Reputation: 13
I have a pandas time series data frame with approximately 20 rows for for each year, from 2014 to 2017, and I'm trying to calculate the mean value for each two year period. For example: 01/1/2014 ... 31/12/2015, 01/1/2015 ... 31/12/2016, 01/1/2016 ... 31/12/2017
Here is the code I'm using to import the DataFrame:
import pandas as pd
infile = 'https://environment.data.gov.uk/bwq/downloadAPI/requestDownload?report=samples&bw=ukj2100-14950&to=2018-02-05&from=2014-05-01'
df = pd.read_csv(infile,compression='zip',usecols=['intestinalEnterococciCount','sampleTime'], parse_dates=['sampleTime'],infer_datetime_format=True,index_col=['sampleTime'],na_values=True)
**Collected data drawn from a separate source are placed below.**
-- ==== Sys2Proof/Machine/Pins.lean ====
section
/-! DEFINITION. What the outputs of Table 1.1 show (R7, R9, R13): their reset levels, and the levels the state gives them. An interface
that carries traffic has no one level. -/
namespace Sys2Proof.Machine

/-- The outputs and bidirectional pins of Table 1.1. -/
inductive OutPin where
  | ready | faultN | xspiClk | xspiCsN | xspiDqs | xspiIo | i3cScl | i3cSda | tdo
  | ucie (module1 : Bool)
  | lpOutputs (port : Fin 6)
  | lpReset (port : Fin 6)
  deriving DecidableEq, Repr

/-- What such a pin shows. -/
inductive Level where
  | low | high
  /-- High impedance; with the device's own pull-down. -/
  | released | pulledDown
  /-- Driven to the inactive level; a module's lanes idle with its sideband in reset. -/
  | inactive
  /-- Under its interface's traffic. -/
  | traffic
  /-- Driven from the boundary register. -/
  | scanned
  deriving DecidableEq, Repr

/-- The level a pin has by the device's own function. -/
def State.ownLevel (s : State) : OutPin → Level
  | .ready => if s.edge.ready then .high else .low
  | .faultN => if s.edge.faultLow then .low else .released
  | .xspiClk => if s.edge.xspiDriven then .traffic else .low
  | .xspiCsN => if s.edge.xspiDriven then .traffic else .high
  | .xspiDqs | .xspiIo => if s.edge.xspiDriven then .traffic else .pulledDown
  | .i3cScl | .i3cSda | .tdo => .released
  | .ucie m1 => if s.link m1 = .down then .inactive else .traffic
  | .lpOutputs p => if s.edge.lpDriven.getLsbD p.val then .traffic else .inactive
  | .lpReset p => if s.edge.lpDriven.getLsbD p.val then .high else .low

/-- The level a pin shows: boundary scan takes the pins from the device (R13, Table 19.4), the TAP's own output excepted. -/
def State.outLevel (s : State) (p : OutPin) : Level :=
  if p == .tdo then s.ownLevel p else
    match s.dbg.tap with
    | .extest | .clamp => .scanned
    | .highz => .released
    | .idcode | .samplePreload | .dbg | .bypass => s.ownLevel p

end Sys2Proof.Machine
end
and an example of the DataFrame:
intestinalEnterococciCount
sampleTime
2014-05-12 13:00:00 10
2014-05-21 12:27:00 10
2014-05-27 10:55:00 10
2014-06-06 12:19:00 10
2014-06-09 13:26:00 10
I would like to calculate the mean value for each two year period. The expected answers would be:
Period Mean
Jan 2014 - Dec 2015: 33.575
Jan 2015 - Dec 2016: 22.85
Jan 2016 - Dec 2017: 25.5
What I tried:
.rolling
but that appears to give a rolling mean, which increments forward row by row, rather than over two year periods.groupby(df.index.year).mean
to get the mean for each year, but how would I go about it for calculating it for each two year period?Upvotes: 1
Views: 853
Reputation: 323306
You can using groupby
and rolling
, make sure you record count and sum for future calculation of mean ,(you just need make the change of index to what you need by using s.index=[your index list]
)
s=df.groupby(df.index.strftime('%Y')).intestinalEnterococciCount.agg(['sum','count'])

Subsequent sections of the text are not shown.